Deep Web (Invisible Web)

The deep Web (also called Deepnet, the invisible Web, or the hidden Web) refers to World Wide Web content that is not part of the surface Web, which is indexed by search engines. It is estimated that the deep Web is several orders of magnitude larger than the surface Web.

These types of pages used to be invisible but can now be found in most search engine results
  • Pages in non-HTML formats (pdf, Word, Excel, PowerPoint), now converted into HTML.
  • Script-based pages, whose URLs contain a ? or other script coding.
  • Pages generated dynamically by other types of database software (e.g., Active Server Pages, Cold Fusion). These can be indexed if there is a stable URL somewhere that search engine crawlers can find.

Crawling Deep Web
Researchers have been exploring how the deep Web can be crawled in an automatic fashion. Raghavan and Garcia-Molina (2001) presented an architectural model for a hidden-Web crawler that used key terms provided by users or collected from the query interfaces to query a Web form and crawl the deep Web resources. Ntoulas et al. (2005) created a hidden-Web crawler that automatically generated meaningful queries to issue against search forms. Their crawler generated promising results, but the problem is far from being solved.

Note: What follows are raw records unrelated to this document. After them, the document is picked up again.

/-! ### Chapters 6 and 7 -/

/-- R247: 0x2010 to 0x2110. -/
def State.values6 (s : State) (idx sub : Nat) : Option RV :=
  if 0x2010 ≤ idx ∧ idx ≤ 0x2017 then
    let c := idx - 0x2010
    match sub with
    | 1 => some (.n (Config.factoryGain c))
    | 2 => some (.i (Config.factoryOffset c))
    | 3 => some (.i (Config.factoryTemp 1 c))
    | 4 => some (.i (Config.factoryTemp 2 c))
    | 5 => some (.i (s.effectivePhase c - s.cfgI (0x2001 + c) 7))
    | 6 => some (.i (s.effectiveGain c))
    | 7 => some (.i (s.effectivePhase c))
    | _ => none
  else if 0x2100 ≤ idx ∧ idx ≤ 0x2102 then
    let m := at' s.sense.meas (idx - 0x2100)
    match sub with
    | 0 => none
    | 1 => some (.n m.vrms) | 2 => some (.n m.irms) | 3 => some (.i m.p) | 4 => some (.i m.q) | 5 => some (.i m.s)
    | 6 => some (.i m.angle)
    | k => some (.n (at' (at' s.sense.energy (idx - 0x2100)) (k - 7)))
  else match idx, sub with
  | 0x2021, 2 => some (.b (s.firBank (s.cfgN 0x2021 1)))
  | 0x2030, 1 => some (.n s.channelStatus)
  | 0x2030, 2 => some (.n s.gridStatus)
  | 0x2030, 3 => some (.n s.sense.resets)
  | 0x2030, 4 => some (.i (clampInt s.sense.gridError (-2147483648) 2147483647))
  | 0x2103, k + 1 => some (.i (at' s.sense.grid k))
  | 0x2104, k + 1 => some (.i (s.chainDelay k))
  | 0x2110, k + 1 => some (countOf s.sense.counters (k + 1))
  | _, _ => none

/-- The group that 0x2490 selects, if it is at work. -/
def State.groupViewed (s : State) : Group := (lookupKey (s.cfgN 0x2490 0) s.bal.groups).getD default

/-- R280: 0x2480 to 0x24A0. -/
def State.values7 (s : State) (idx sub : Nat) : Option RV :=
  let g := s.groupViewed
  match idx, sub with
  | 0x2480, 5 => some (.n s.bal.cmdState)
  | 0x2480, 6 => some (.n s.bal.cmdAbort)
  | 0x2482, k + 1 => some (countOf s.bal.bulk (k + 1))
  | 0x2483, k + 1 =>
    (match s.selected with
     | none => none
     | some p =>
       let m := s.meterBal p.1
       some (match k with
         | 0 => .n m.config | 1 => .n m.decided | 2 => .n m.cand | 3 => .n m.run | 4 => .n m.theta | _ => .n (s.detectors p.1)))
  | 0x2491, 1 => some (.n (s.members (s.cfgN 0x2490 0)).length)
  | 0x2491, 2 => some (.n (at' (s.expectedOf (s.cfgN 0x2490 0) (s.groupNow (s.cfgN 0x2490 0))) 0))
  | 0x2491, 3 => some (.n (ofBits g.alerts % 16))
  | 0x2491, 4 => some (.n g.lastClosed)
  | 0x2491, 5 => some (.b g.results.flatten)
  | 0x2491, 6 => some (.b g.suspects)
  | 0x24A0, k + 1 => some (countOf s.bal.counters (k + 1))
  | _, _ => none

/-! ### Chapters 8 to 12 -/

/-- R311, R334: 0x2810 to 0x2862. -/
def State.values8 (s : State) (idx sub : Nat) : Option RV :=
  match idx, sub with
  | 0x2810, k + 1 =>
    (match s.selected with
     | none => none
     | some p =>
       let t := s.toneMapsOf p.2
       some (match k with
         | 0 => .n (if 2 < p.2.link then 0 else p.2.link + 1)
         | 1 => .n ((t.map (·.inId)).getD 0)
         | 2 => .b ((t.map (·.inMap)).getD (zeros 18))
         | 3 => .n ((t.map (·.propId)).getD 0)
         | 4 => .b ((t.map (·.propMap)).getD (zeros 18))
         | _ => .i (clampInt ((t.map (·.margin)).getD 0) (-128) 127)))
  | 0x2820, k + 1 => some (.b (s.noiseBytes k))
  | 0x2840, k + 1 => some (if k < 3 then .n (s.engineStatus k) else .n (s.eng (k - 3)).gain)
  | 0x2851, 0 => (match s.selected with | some p => some (.b (s.meterLinks p.2)) | none => none)
  | 0x2852, k + 1 =>
    (match s.selected with
     | none => none
     | some p =>
       let r := s.routeOf p.2.short
       some (match k with
         | 0 => .n ((r.map (·.engine)).getD 0)
         | 1 => .b (routeBytes ((r.map (·.hops)).getD []))
         | 2 => .b (match r with | some x => snr16 x.bottleneck | none => [0, 0])
         | 3 => .n (b2n ((r.map (·.pinned)).getD false))
         | _ => .n ((r.map (·.changes)).getD 0)))
  | _, k =>
    if 0x2830 ≤ idx ∧ idx ≤ 0x2832 ∧ k ≠ 0 then some (countOf (s.eng (idx - 0x2830)).counters k)
    else if 0x2860 ≤ idx ∧ idx ≤ 0x2862 ∧ k ≠ 0 then some (countOf (s.eng (idx - 0x2860)).access k)
    else none

/-- The child entry of the selected meter, at the port of its last frame or else where one is kept, with that port. -/
def State.childViewed (s : State) (p : Nat × Meter) : Option (Nat × Child) :=
  let q := if p.2.link = 4 then 1 else 0
  match s.child q p.1 with
  | some c => some (q, c)
  | none => (s.child (1 - q) p.1).map (fun c => (1 - q, c))

/-- R362, R397: 0x3006 to 0x3150. -/
def State.values10 (s : State) (idx sub : Nat) : Option RV :=
  match idx, sub with
  | 0x3006, 3 => some (.b ((s.port 0).capture.map byte))
  | 0x3006, 4 => some (.b ((s.port 1).capture.map byte))
  | 0x3006, 5 => some (.n (s.port 0).lastScript)
  | 0x3006, 6 => some (.n (s.port 1).lastScript)
  | 0x3011, k + 1 => some (.b (s.binBytes k))
  | 0x3020, 0 => some (.b (s.demodBytes 0))
  | 0x3021, 0 => some (.b (s.demodBytes 1))
  | 0x3030, k + 1 => some (countOf (s.port 0).counters (k + 1))
  | 0x3031, k + 1 => some (countOf (s.port 1).counters (k + 1))
  | 0x3040, k + 1 =>
    let p := k % 2
    some (if k < 2 then .n (s.radioStatus p) else if k < 4 then .i (s.port p).power else .n (s.port p).gainEntry)
  | 0x3130, k + 1 => some (countOf (s.mac 0).counters (k + 1))
  | 0x3131, k + 1 => some (countOf (s.mac 1).counters (k + 1))
  | 0x3140, k + 1 =>
    let p := k % 2
    some (if k < 2 then .n (asnOf (s.td 2)) else if k < 4 then .n (if (s.mac p).sched = [] then 0 else schHash (s.mac p).sched)
      else .b (s.hopBytes p))
  | 0x3150, k + 1 =>
    (match s.selected with
     | none => none
     | some p =>
       some (match s.childViewed p with
         | none => .n 0
         | some (q, c) => (match k with
           | 0 => .n c.state
           | 1 => .b (time80 c.sync)
           | 2 => satTo 4 (s.uncertainty q c (s.td 2))
           | 3 => .n c.hops
           | _ => satTo 2 (waitingFor (s.mac q).ready p.1))))
  | _, _ => none

/-- The phase of a campaign in the numbering of 0x3C22.6. -/
def CampPhase.code : CampPhase → Nat
  | .idle => 0 | .offering => 1 | .round => 2 | .ended => 3

/-- A command of the selected meter by the CMD_TAG in 0x3C11.1: state, RESULT or cause, tries, response. -/
def State.commandViewed (s : State) (meter : Nat) : Nat × (Nat × (Nat × Bytes)) :=
  let tag := s.cfgN 0x3C11 1
  match (s.cmds meter).find? (fun c => c.tag == tag) with
  | some c => (c.state, 0, c.tries, [])
  | none =>
    match s.dist.outcomes.reverse.find? (fun o => o.meter == meter && o.tag == tag) with
    | some o => (o.state, o.result, o.tries, o.data)
    | none => (0, 0, 0, [])

/-- How many targets of a campaign are in one of some states. -/
def State.targetsIn (s : State) (kind slot : Nat) (states : List Nat) : Nat :=
  ((((s.campaign kind slot).map (·.targets)).getD []).filter (fun t => states.contains t.state)).length

/-- R423: 0x3C10 to 0x3C50. -/
def State.values12 (s : State) (idx sub : Nat) : Option RV :=
  let tab := s.cfgN 0x3C21 0
  let tariff := lookupKey tab s.distNv.tariffs
  let targets := fun (kind slot : Nat) => (((s.campaign kind slot).map (·.targets)).getD []).length
  match idx, sub with
  | 0x3C10, 4 => some (.n s.dist.lastTag)
  | 0x3C11, 1 => none
  | 0x3C11, k + 1 =>
    (match s.selected with
     | none => none
     | some p =>
       let c := s.commandViewed p.1
       some (match k with | 1 => .n c.1 | 2 => .n c.2.1 | 3 => .n c.2.2.1 | _ => .b c.2.2.2))
  | 0x3C22, 1 => some (.n ((tariff.map (·.version)).getD 0))
  | 0x3C22, 2 => some (.n ((tariff.map (·.data.length)).getD 0))
  | 0x3C22, 3 => some (.b ((tariff.map (·.activation)).getD (zeros 12)))
  | 0x3C22, 4 => some (.n (targets 0 tab))
  | 0x3C22, 5 => some (.n (s.targetsIn 0 tab [3]))
  | 0x3C22, 6 => some (.n (match s.campaign 0 tab with | some c => c.phase.code + 16 * (c.rounds % 16) | none => 0))
  | 0x3C22, 7 => some (.b ((tariff.map (·.data)).getD []))
  | 0x3C50, k + 1 => some (countOf s.dist.counters (k + 1))
  | _, _ =>
    if 0x3C40 ≤ idx ∧ idx ≤ 0x3C43 ∧ sub ≠ 0 then
      let k := idx - 0x3C40
      let im := at' s.distNv.images k
      match sub with
      | 1 => some (.n (match s.campaign 1 k with
          | some c => if im.state = 2 ∧ c.phase ≠ .idle then c.phase.code + 2 else im.state
          | none => im.state))
      | 2 => some (.n im.object)
      | 3 => some (.n im.size)
      | 4 => some (.n (targets 1 k))
      | 5 => some (.n (s.targetsIn 1 k [3, 6, 7]))
      | 6 => some (.n (s.targetsIn 1 k [5]))
      | 7 => some (.n (s.targetsIn 1 k [4]))
      | _ => some (.n ((s.campaign 1 k).map (·.rounds) |>.getD 0))
    else none

/-! ### Chapters 13 to 16 -/

/-- R444: 0x4800 to 0x48D0. -/
def State.values13 (s : State) (idx sub : Nat) : Option RV :=
  match idx, sub with
  | 0x4800, 2 => some (.n s.queue.poolMiB)
  | 0x48C0, 3 => some (.b s.queue.hostPop)
  | 0x48D0, k + 1 => some (countOf s.queue.totals (k + 1))
  | _, k =>
    if 0x4850 ≤ idx ∧ idx ≤ 0x488F then
      let i := idx - 0x4850
      let q := at' s.queue.queues i
      (match k with
        | 1 => some (.n q.level) | 2 => some (.n (q.status i)) | 3 => some (.n (q.status i)) | 4 => some (.n (8 * q.skein.length))
        | 5 => some (.n q.overruns) | 6 => some (.n q.underruns) | 7 => some (.n q.discarded) | 8 => some (.n q.servedBy)
        | _ => none)
    else none

/-- 0x4C00: StoreState. -/
def StoreMode.code : StoreMode → Nat
  | .unformatted => 0 | .mounting => 1 | .ready => 2 | .readOnly => 3 | .offline _ => 4 | .formatting => 5

/-- R455: the records of the meter and day that 0x4C20.1 and .2 name, their number, and the state of 0x4C20.5. -/
def State.recordQuery (s : State) : List Bytes × (Nat × Nat) :=
  let day := s.cfgN 0x4C20 2
  if !s.storeReads || !s.holdsDay day then ([], 0, 1)
  else
    let mine := (s.dayRecords day).filter (fun x => fieldLE x 4 3 == s.cfgN 0x4C20 1)
    ((mine.drop (s.cfgN 0x4C20 3)).take 2048, mine.length, if s.meterLost day (s.cfgN 0x4C20 1) then 2 else 0)

/-- R487: 0x4C00 to 0x4C40. -/
def State.values14 (s : State) (idx sub : Nat) : Option RV :=
  let nand := s.board.nand
  let p0 : DieParam := (nand.map (·.2)).headD default
  let days := s.daysHeld.map (·.day)
  match idx, sub with
  | 0x4C00, 0 => some (.n s.store.mode.code)
  | 0x4C02, 1 => some (.n ((nand.map (fun d => d.1 / 8)).eraseDups.length))
  | 0x4C02, 2 => some (.n nand.length)
  | 0x4C02, 3 => some (.n p0.planes)
  | 0x4C02, 4 => some (.n p0.pages)
  | 0x4C02, 5 => some (.n p0.blocks)
  | 0x4C02, 6 => some (.n p0.spare)
  | 0x4C02, 7 => some (.n s.store.timing)
  | 0x4C02, 8 => some (.n ((nand.map (fun d => d.2.planes * d.2.blocks * d.2.pages * d.2.pageBytes)).foldl (· + ·) 0))
  | 0x4C04, 1 => some (.n s.usableBytes)
  | 0x4C04, 2 => some (.n s.freeBytesOfRing)
  | 0x4C04, 3 => some (.n s.freeSbs.length)
  | 0x4C04, 4 => some (.n (match days with | d :: r => r.foldl min d | [] => 0))
  | 0x4C04, 5 => some (.n (days.foldl max 0))
  | 0x4C04, 6 => some (satTo 2 s.eraseSpread)
  | 0x4C04, 7 => some (.n s.store.nextAseq)
  | 0x4C04, 8 => some (.n (s.storeNv.durable.getD 0))
  | 0x4C04, 9 => some (.n s.activeDies.length)
  | 0x4C20, 4 => some (.n s.store.queryTotal)
  | 0x4C20, 5 => some (.n s.store.queryState)
  | 0x4C20, 6 => some (.b s.recordQuery.1.flatten)
  | 0x4C21, 0 => some (.b s.dayDirectory)
  | 0x4C30, 4 => some (.n s.store.abort)
  | 0x4C40, k + 1 => some (countOf s.store.counters (k + 1))
  | _, k =>
    if 0x4C10 ≤ idx ∧ idx ≤ 0x4C1F then
      let d := s.die (idx - 0x4C10)
      let es := s.dieErases (idx - 0x4C10)
      (match k with
        | 1 => some (.n d.state) | 2 => some (satTo 2 (d.spares.foldl (· + ·) 0)) | 3 => some (satTo 2 d.retired)
        | 4 => some (satTo 1 (d.rebuilds.filter (fun t => decide (s.now < t + cSec (s.cfgN 0x4C01 8)))).length)
        | 5 => some (.n (match es with | e :: r => r.foldl min e | [] => 0)) | 6 => some (.n (es.foldl max 0))
        | _ => none)
    else none

/-- R515: 0x5012 to 0x5040. -/
def State.values15 (s : State) (idx sub : Nat) : Option RV :=
  match idx, sub with
  | 0x5012, 1 => some (.n s.exportWord)
  | 0x5012, 2 => some (.n s.up.exp.next)
  | 0x5012, 3 => some (.n s.up.exp.cum)
  | 0x5012, 4 => some (.n s.up.exp.outstanding.length)
  | 0x5012, 5 => some (.n s.up.exp.window)
  | 0x5013, k + 1 => some (countOf s.up.exp.counters (k + 1))
  | 0x5022, 0 => some (.b s.gatewayBytes)
  | 0x5023, k + 1 => some (countOf s.up.imp.counters (k + 1))
  | 0x5030, k + 1 => some (countOf (at' s.up.eth 0).counters (k + 1))
  | 0x5031, k + 1 => some (countOf (at' s.up.eth 1).counters (k + 1))
  | 0x5040, k + 1 => some (.n (s.ethWord k))
  | _, _ => none

/-- R548: 0x5400 to 0x5490. -/
def State.values16 (s : State) (idx sub : Nat) : Option RV :=
  if 0x5411 ≤ idx ∧ idx ≤ 0x5418 then
    let k := idx - 0x5411
    let d := s.dom k
    match sub with
    | 1 => some (.n d.state.code) | 2 => some (.n (s.domainFlags k)) | 3 => some (.i d.lastOffset) | 4 => some (.i (freqAdj d.period))
    | 5 => some (.n d.period) | 6 => some (.i d.pathDelay) | 7 => some (.n d.steps) | 8 => some (.n d.refused)
    | _ => none
  else if 0x5421 ≤ idx ∧ idx ≤ 0x5428 ∧ sub = 1 then some (.n (s.dom (idx - 0x5421)).period)
  else match idx, sub with
  | 0x5400, k + 1 => some (.b (time80 (s.td k)))
  | 0x5431, k + 1 => some (if k < 2 then .n (b2n (at' s.time.pairs k).partner) else .i (s.pairLeft (k - 2)))
  | 0x5440, 4 => some (.n (b2n s.time.utcLearned))
  | 0x5452, k + 1 => some (.n (at' s.time.ptp k).state)
  | 0x5470, 1 => some (.n s.time.backup)
  | 0x5470, 2 => some (.b (time80 s.time.anchorTime))
  | 0x5470, 3 => some (.n s.time.anchorCount)
  | 0x5470, 4 => some (.n (b2n (!s.vaultNv.battery.valid || !s.time.anchorValid)))
  | 0x5480, 1 => some (.n s.time.counter)
  | 0x5480, 2 => some (.n s.time.frozenNs)
  | 0x5490, k + 1 => some (countOf s.time.counters (k + 1))
  | _, _ => none

/-! ### Chapters 17 to 22 -/

/-- R590: 0x5800 to 0x5861. -/
def State.values17 (s : State) (idx sub : Nat) : Option RV :=
  let f := s.vaultNv.fuses
  match idx, sub with
  | 0x5800, k + 1 => some (.b (s.slotEntry k))
  | 0x5801, 1 => some (.n s.vaultStatus)
  | 0x5801, 2 => some (.n s.bankWord)
  | 0x5801, 3 => some (.n (at' s.vaultNv.banks s.vault.bankInUse).seq)
  | 0x5801, 4 => some (.n s.vault.keyId)
  | 0x5810, 0 => some (.b (ecPublic identityKey))
  | 0x5811, 2 => some (.b s.vault.attestSig)
  | 0x5811, 3 => some (.b s.vault.measurement)
  | 0x5821, 1 => some (.n s.vault.importState)
  | 0x5821, 2 => some (.n s.vault.importSlot)
  | 0x5821, 3 => some (.n s.vault.importAbort)
  | 0x5832, 1 => some (.n s.tamperActive)
  | 0x5832, 2 => some (.n s.vault.sticky)
  | 0x5832, 4 => some (.n s.tamperOwed)
  | 0x5840, 5 => some (.n s.vault.lifeStatus)
  | 0x5840, 6 => some (.n s.vault.lifeAbort)
  | 0x5841, 1 => some (.n f.stage)
  | 0x5841, 2 => some (.n f.lock)
  | 0x5841, 3 => some (.n f.unlock)
  | 0x5841, 4 => some (.n (f.ownerField.getD 0xFF))
  | 0x5841, 5 => some (.b (match f.ownerField with | some o => at' f.owners o | none => []))
  | 0x5850, 2 => some (.n s.vault.dbg.state)
  | 0x5850, 3 => some (.n s.vault.dbg.scope)
  | 0x5860, 0 => some (.b s.vaultNv.log.flatten)
  | 0x5861, k + 1 => some (countOf s.vault.counters (k + 1))
  | _, _ => none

Since a large amount of useful data and information resides in the deep Web, search engines have begun exploring alternative methods to crawl the deep Web. Google’s Sitemap Protocol and mod oai are mechanisms that allow search engines and other interested parties to discover deep Web resources on particular Web servers. Both mechanisms allow Web servers to advertise the URLs that are accessible on them, thereby allowing automatic discovery of resources that are not directly linked to the surface Web.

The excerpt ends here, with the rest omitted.